Hello,
I have several Xiaomi Aqara devices, namely in the form of sensors for temp/humidity/pressure and a few door/window sensors.
I saw an issue with Philip’s Hue come to light today, where the Zigbee protocol implementation is hi-jacked to allow for malware to be installed on the Hub.
It made me think of the various Zigbee devices I have. Does anyone know how I can update the firmware on these Aqara devices?
Regards,
Tom
I would also like to know if there is a way via deconz as I no longer use the official Xiaomi or Hue Hubs…but obvioulsy firmware needs to be updated.
Thanks
I haven’t looked into it recently but I don’t think Xiaomi has ever pushed newer firmware to any of their basic zigbee sensors? There were always plenty of updates to the hub itself, but it doesn’t seem to explicitly update firmware for the sensors themselves.
what about other zigbee devices connected to conbee/deconz?
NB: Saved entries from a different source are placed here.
/-! After `bump` -/

@[simp] theorem State.bump_part (s : State) (f : Field) (n d i j : Nat) : (s.bump f n d i j).part = s.part := rfl
@[simp] theorem State.bump_pending (s : State) (f : Field) (n d i j : Nat) : (s.bump f n d i j).pending = s.pending := rfl
@[simp] theorem State.bump_aux (s : State) (f : Field) (n d i j : Nat) : (s.bump f n d i j).aux = s.aux := rfl
@[simp] theorem State.bump_hold (s : State) (f : Field) (n d i j : Nat) : (s.bump f n d i j).hold = s.hold := rfl
@[simp] theorem State.bump_latch (s : State) (f : Field) (n d i j : Nat) : (s.bump f n d i j).latch = s.latch := rfl
@[simp] theorem State.bump_mem (s : State) (f : Field) (n d i j : Nat) : (s.bump f n d i j).mem = s.mem := rfl
@[simp] theorem State.bump_poison (s : State) (f : Field) (n d i j : Nat) : (s.bump f n d i j).poison = s.poison := rfl
@[simp] theorem State.bump_dt (s : State) (f : Field) (n d i j : Nat) : (s.bump f n d i j).dt = s.dt := rfl
@[simp] theorem State.bump_free (s : State) (f : Field) (n d i j : Nat) : (s.bump f n d i j).free = s.free := rfl
@[simp] theorem State.bump_outbox (s : State) (f : Field) (n d i j : Nat) : (s.bump f n d i j).outbox = s.outbox := rfl
@[simp] theorem State.bump_jobs (s : State) (f : Field) (n d i j : Nat) : (s.bump f n d i j).jobs = s.jobs := rfl
@[simp] theorem State.bump_progs (s : State) (f : Field) (n d i j : Nat) : (s.bump f n d i j).progs = s.progs := rfl
@[simp] theorem State.bump_cmds (s : State) (f : Field) (n d i j : Nat) : (s.bump f n d i j).cmds = s.cmds := rfl
@[simp] theorem State.bump_qps (s : State) (f : Field) (n d i j : Nat) : (s.bump f n d i j).qps = s.qps := rfl
@[simp] theorem State.bump_allocs (s : State) (f : Field) (n d i j : Nat) : (s.bump f n d i j).allocs = s.allocs := rfl
@[simp] theorem State.bump_rings (s : State) (f : Field) (n d i j : Nat) : (s.bump f n d i j).rings = s.rings := rfl
@[simp] theorem State.bump_reqs (s : State) (f : Field) (n d i j : Nat) : (s.bump f n d i j).reqs = s.reqs := rfl
@[simp] theorem State.bump_ops (s : State) (f : Field) (n d i j : Nat) : (s.bump f n d i j).ops = s.ops := rfl
@[simp] theorem State.bump_dmas (s : State) (f : Field) (n d i j : Nat) : (s.bump f n d i j).dmas = s.dmas := rfl
@[simp] theorem State.bump_placed (s : State) (f : Field) (n d i j : Nat) : (s.bump f n d i j).placed = s.placed := rfl
@[simp] theorem State.bump_panels (s : State) (f : Field) (n d i j : Nat) : (s.bump f n d i j).panels = s.panels := rfl
@[simp] theorem State.bump_images (s : State) (f : Field) (n d i j : Nat) : (s.bump f n d i j).images = s.images := rfl
@[simp] theorem State.bump_loads (s : State) (f : Field) (n d i j : Nat) : (s.bump f n d i j).loads = s.loads := rfl
@[simp] theorem State.bump_maps (s : State) (f : Field) (n d i j : Nat) : (s.bump f n d i j).maps = s.maps := rfl
@[simp] theorem State.bump_tiles (s : State) (f : Field) (n d i j : Nat) : (s.bump f n d i j).tiles = s.tiles := rfl
@[simp] theorem State.bump_tabs (s : State) (f : Field) (n d i j : Nat) : (s.bump f n d i j).tabs = s.tabs := rfl
@[simp] theorem State.bump_recs (s : State) (f : Field) (n d i j : Nat) : (s.bump f n d i j).recs = s.recs := rfl
@[simp] theorem State.bump_progq (s : State) (f : Field) (n d i j : Nat) : (s.bump f n d i j).progq = s.progq := rfl
@[simp] theorem State.bump_calq (s : State) (f : Field) (n d i j : Nat) : (s.bump f n d i j).calq = s.calq := rfl
@[simp] theorem State.bump_cals (s : State) (f : Field) (n d i j : Nat) : (s.bump f n d i j).cals = s.cals := rfl
@[simp] theorem State.bump_checks (s : State) (f : Field) (n d i j : Nat) : (s.bump f n d i j).checks = s.checks := rfl
@[simp] theorem State.bump_tix (s : State) (f : Field) (n d i j : Nat) : (s.bump f n d i j).tix = s.tix := rfl
@[simp] theorem State.bump_repls (s : State) (f : Field) (n d i j : Nat) : (s.bump f n d i j).repls = s.repls := rfl
@[simp] theorem State.bump_refreshes (s : State) (f : Field) (n d i j : Nat) : (s.bump f n d i j).refreshes = s.refreshes := rfl
@[simp] theorem State.bump_mons (s : State) (f : Field) (n d i j : Nat) : (s.bump f n d i j).mons = s.mons := rfl
@[simp] theorem State.bump_urg (s : State) (f : Field) (n d i j : Nat) : (s.bump f n d i j).urg = s.urg := rfl
@[simp] theorem State.bump_tlms (s : State) (f : Field) (n d i j : Nat) : (s.bump f n d i j).tlms = s.tlms := rfl
@[simp] theorem State.bump_plays (s : State) (f : Field) (n d i j : Nat) : (s.bump f n d i j).plays = s.plays := rfl
@[simp] theorem State.bump_waves (s : State) (f : Field) (n d i j : Nat) : (s.bump f n d i j).waves = s.waves := rfl
@[simp] theorem State.bump_pocket (s : State) (f : Field) (n d i j : Nat) : (s.bump f n d i j).pocket = s.pocket := rfl
@[simp] theorem State.bump_safeJobs (s : State) (f : Field) (n d i j : Nat) : (s.bump f n d i j).safeJobs = s.safeJobs := rfl
@[simp] theorem State.bump_flits (s : State) (f : Field) (n d i j : Nat) : (s.bump f n d i j).flits = s.flits := rfl
@[simp] theorem State.bump_journal (s : State) (f : Field) (n d i j : Nat) : (s.bump f n d i j).journal = s.journal := rfl
@[simp] theorem State.bump_commits (s : State) (f : Field) (n d i j : Nat) : (s.bump f n d i j).commits = s.commits := rfl
@[simp] theorem State.bump_regions (s : State) (f : Field) (n d i j : Nat) : (s.bump f n d i j).regions = s.regions := rfl
@[simp] theorem State.ax_bump (s : State) (f : Field) (n d i j : Nat) (g : Aux) (d' i' j' : Nat) : (s.bump f n d i j).ax g d' i' j' = s.ax g d' i' j' := rfl
@[simp] theorem State.byte_bump (s : State) (f : Field) (n d i j : Nat) (k' : Nat) : (s.bump f n d i j).byte k' = s.byte k' := rfl

/-- A counter after a bump. -/
theorem State.rd_bump (s : State) (f g : Field) (n d i j d' i' j' : Nat) :
    (s.bump f n d i j).rd g d' i' j' =
      if g = f ∧ d' = d ∧ i' = i ∧ j' = j then satAdd f.width (s.rd f d i j) n % 2 ^ f.width else s.rd g d' i' j' :=
  State.rd_wr ..

theorem State.rd_bump_field (s : State) {f g : Field} (h : g ≠ f) (n d i j d' i' j' : Nat) :
    (s.bump f n d i j).rd g d' i' j' = s.rd g d' i' j' := State.rd_wr_field s h ..

@[simp] theorem State.each_nil (s : State) (f : State → α → State) : s.each [] f = s := rfl
@[simp] theorem State.each_cons (s : State) (x : α) (l : List α) (f : State → α → State) :
    s.each (x :: l) f = (f s x).each l f := rfl
@[simp] theorem State.when_true (s : State) (f : State → State) : s.when true f = f s := rfl
@[simp] theorem State.when_false (s : State) (f : State → State) : s.when false f = s := rfl

/-! ## Memory -/

theorem storeBytes_other (m : SMap Byte) (k : Nat) (l : List Byte) {k' : Nat} (h : k' < k ∨ k + l.length ≤ k') :
    (storeBytes m k l).get 0 k' = m.get 0 k' := by
  induction l generalizing m k with
  | nil => rfl
  | cons b t ih =>
    simp only [storeBytes, List.length_cons] at h ⊢
    rw [ih _ _ (by omega), SMap.get_set_ne _ _ _ _ (by omega)]

theorem storeBytes_at (m : SMap Byte) (k : Nat) (l : List Byte) {i : Nat} (h : i < l.length) :
    (storeBytes m k l).get 0 (k + i) = l[i] := by
  induction l generalizing m k i with
  | nil => simp at h
  | cons b t ih =>
    cases i with
    | zero =>
      simp only [storeBytes, Nat.add_zero, List.getElem_cons_zero]
      rw [storeBytes_other _ _ _ (by omega)]
      exact SMap.get_set_same _ _ _ _
    | succ i =>
      simp only [storeBytes, List.getElem_cons_succ]
      have := ih (m.set 0 k b) (k + 1) (i := i) (by simpa using h)
      rwa [show k + (i + 1) = k + 1 + i by omega]

@[simp] theorem leBytes_length (n v : Nat) : (leBytes n v).length = n := by
  induction n generalizing v with
  | zero => rfl
  | succ n ih => simp [leBytes, ih]

/-- A store leaves every byte outside the stored ones alone. -/
theorem State.byte_store_other (s : State) (k n v : Nat) {k' : Nat} (h : k' < k ∨ k + n ≤ k') :
    (s.store k n v).byte k' = s.byte k' := storeBytes_other _ _ _ (by simpa using h)

/-! ## Event records: what they leave alone -/

/-- Fields that the writing of event records changes (R415, R416). -/
def evField (f : Field) : Bool := f == .EVR_TAIL_COUNT || f == .EVR_OVF_COUNT || f == .MSIX_PBA_PEND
Depends on the manufacturer.
One of the main reasons people buy the more expensive Hue bulbs is the device support - they are generally incredibly stable and get frequent updates. But because they’re the most popular, they’re most likely to be targeted by criminals / intruders.
I use a mixture of xiaomi, tradfri and hue zigbee devices connected to a conbee 2 running deconz, all running on an asus tinkerboard. My setup is relatively unique for my locale so I’m not particularly concerned about drive-by zigbee hijackings (I’m far more likely to be infiltrated over the web due to some hilarious weakness in my own wonky HASSIO setup).
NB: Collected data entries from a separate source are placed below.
-- ==== Sys2Proof/Laws/SameOps.lean ====
section
/-!
SUPPORT. Laws/SameOps.lean: what the operations of Machine/Ops.lean may change, and that they leave the rest alone.
-/

set_option linter.unusedTactic false
set_option linter.unusedSimpArgs false
set_option linter.unusedVariables false
set_option linter.tactic.unusedName false
set_option linter.unreachableTactic false

namespace Sys2Proof.Machine

def State.emit_w (g : Piece) : Bool := (g == .outbox)

theorem State.emit_same {g : Piece} {a : State} (hg : State.emit_w g = false) {s : State} (h : Same g a s) (x2 : _) :
    Same g a (State.emit s x2) := by
  simp only [State.emit_w] at hg
  unfold State.emit
  repeat' first | intro _ | with_reducible first | assumption | fail_if_no_progress apply same_mk_outbox (by assumption)

def State.emitFlit_w (g : Piece) : Bool := State.emit_w g

theorem State.emitFlit_same {g : Piece} {a : State} (hg : State.emitFlit_w g = false) {s : State} (h : Same g a s) (x2 : _) :
    Same g a (State.emitFlit s x2) := by
  simp only [State.emitFlit_w] at hg
  unfold State.emitFlit
  repeat' first | intro _ | with_reducible first | assumption | apply State.emit_same (by assumption)

def State.pumpFlits_w (g : Piece) : Bool := State.emitFlit_w g || (g == .flits)

theorem State.pumpFlits_same {g : Piece} {a : State} (hg : State.pumpFlits_w g = false) {s : State} (h : Same g a s) :
    Same g a (State.pumpFlits s) := by
  simp only [State.pumpFlits_w, Bool.or_eq_false_iff] at hg
  repeat (have := hg.2; replace hg := hg.1)
  unfold State.pumpFlits
  repeat' first | intro _ | ((fail_if_no_progress extract_lets +onlyGivenNames z); first | (refine same_cut (a := a) (g := g) z ?_ fun hz => ?_) <;> [subst z; clear_value z] | clear_value z) | with_reducible first | assumption | apply State.each_same | apply State.emitFlit_same (by assumption) | fail_if_no_progress apply same_mk_flits (by assumption) | apply same_ite | split

def State.sendFlit_w (g : Piece) : Bool := State.pumpFlits_w g || (g == .aux .flitSeq) || (g == .flits)

theorem State.sendFlit_same {g : Piece} {a : State} (hg : State.sendFlit_w g = false) {s : State} (h : Same g a s) (x2 : _) (x3 : _) (x4 : _) (x5 : _) :
    Same g a (State.sendFlit s x2 x3 x4 x5) := by
  simp only [State.sendFlit_w, Bool.or_eq_false_iff] at hg
  repeat (have := hg.2; replace hg := hg.1)
  unfold State.sendFlit
  repeat' first | intro _ | ((fail_if_no_progress extract_lets +onlyGivenNames z); first | (refine same_cut (a := a) (g := g) z ?_ fun hz => ?_) <;> [subst z; clear_value z] | clear_value z) | with_reducible first | assumption | apply State.pumpFlits_same (by assumption) | apply setAx_same (by assumption) | fail_if_no_progress apply same_mk_flits (by assumption) | apply same_ite | split

def State.sendPieces_w (g : Piece) : Bool := State.sendFlit_w g

theorem State.sendPieces_same {g : Piece} {a : State} (hg : State.sendPieces_w g = false) {s : State} (h : Same g a s) (x2 : _) (x3 : _) (x4 : _) :
    Same g a (State.sendPieces s x2 x3 x4) := by
  simp only [State.sendPieces_w] at hg
  induction x4 generalizing s x3 <;> [skip; rename_i ih]
  all_goals unfold State.sendPieces
  repeat' first | intro _ | with_reducible first | assumption | apply State.sendFlit_same (by assumption) | apply same_ite | apply ih | split

def State.setRing_w (g : Piece) : Bool := (g == .rings)

theorem State.setRing_same {g : Piece} {a : State} (hg : State.setRing_w g = false) {s : State} (h : Same g a s) (x2 : _) (x3 : _) :
    Same g a (State.setRing s x2 x3) := by
  simp only [State.setRing_w] at hg
  unfold State.setRing
  repeat' first | intro _ | with_reducible first | assumption | fail_if_no_progress apply same_mk_rings (by assumption) | split

def State.sendMsix_w (g : Piece) : Bool := State.setRing_w g || State.emit_w g || (g == .fld .MSIX_PBA_PEND)

theorem State.sendMsix_same {g : Piece} {a : State} (hg : State.sendMsix_w g = false) {s : State} (h : Same g a s) (x2 : _) (x3 : _) :
    Same g a (State.sendMsix s x2 x3) := by
  simp only [State.sendMsix_w, Bool.or_eq_false_iff] at hg
  repeat (have := hg.2; replace hg := hg.1)
  unfold State.sendMsix
  repeat' first | intro _ | ((fail_if_no_progress extract_lets +onlyGivenNames z); first | (refine same_cut (a := a) (g := g) z ?_ fun hz => ?_) <;> [subst z; clear_value z] | clear_value z) | with_reducible first | assumption | apply State.setRing_same (by assumption) | apply wr_same (by assumption) | apply State.emit_same (by assumption) | apply same_ite | split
i guess my direct question is…but possibly also a feature request for Deconz is… if we can get firmware ota updates?
I have only one aquara, but 1 is enough. I don’t have faith most of these vendors of cheaper devices will do much if anything to secure through firmware. This vulnerability just made a whole lot of devices much less tasty to me.
Oh right, well deconz definitely supports Ota updating of firmware for ikea tradfri devices, and some other manufacturers too, but unfortunately I believe the hue update files are signed or protected in some way? Haven’t looked into it much
hue update are possible but Philips does not provide a ota link / list like ikea did that. But the dudes out there grab some stuff with wireshark:
See here: https://github.com/dresden-elektronik/deconz-ota-plugin/issues/10
We can share our latest aqara fw’s here. Or?
So the main reason to update firmware is for security reasons? Important, but a risk I am ok with given my setup.
Does anyone have stories of updating the firmware on a zigbee device to get it to work better? More compatibility?
Hue added the ability to configure state after a power cycle event recently for example.
I can confirm that so far Hue smart plug, hue bulb, Osram Smart Plug and Osram Smart bulb all updated well with Home Assistant. No Aquara nor mija device is detected as being able to use OTA.
Does anbody is able to grab/sniff this firmware for the xiaomi / aqara LLKZMK11LM
I had no lumi gateway, if someone still own a lumi-gateway, this could be possible:
I have been trying to understand this too and so far my understanding is:
Here is an issue on github that talks about getting the ota files from some group (?) and potentally bricking devices (!)…
Curious if anyone finds out more
No Aquara nor mija device is detected as being able to use OTA.
That’s not entirely correct, when I connected an Aqara Power Plug to my Z2M gateway, it immediately suggested OTA FW update, which I did successfully.
But when I later connected second hand Aqara Motion sensor, no update dialog exists. So some work, other don’t.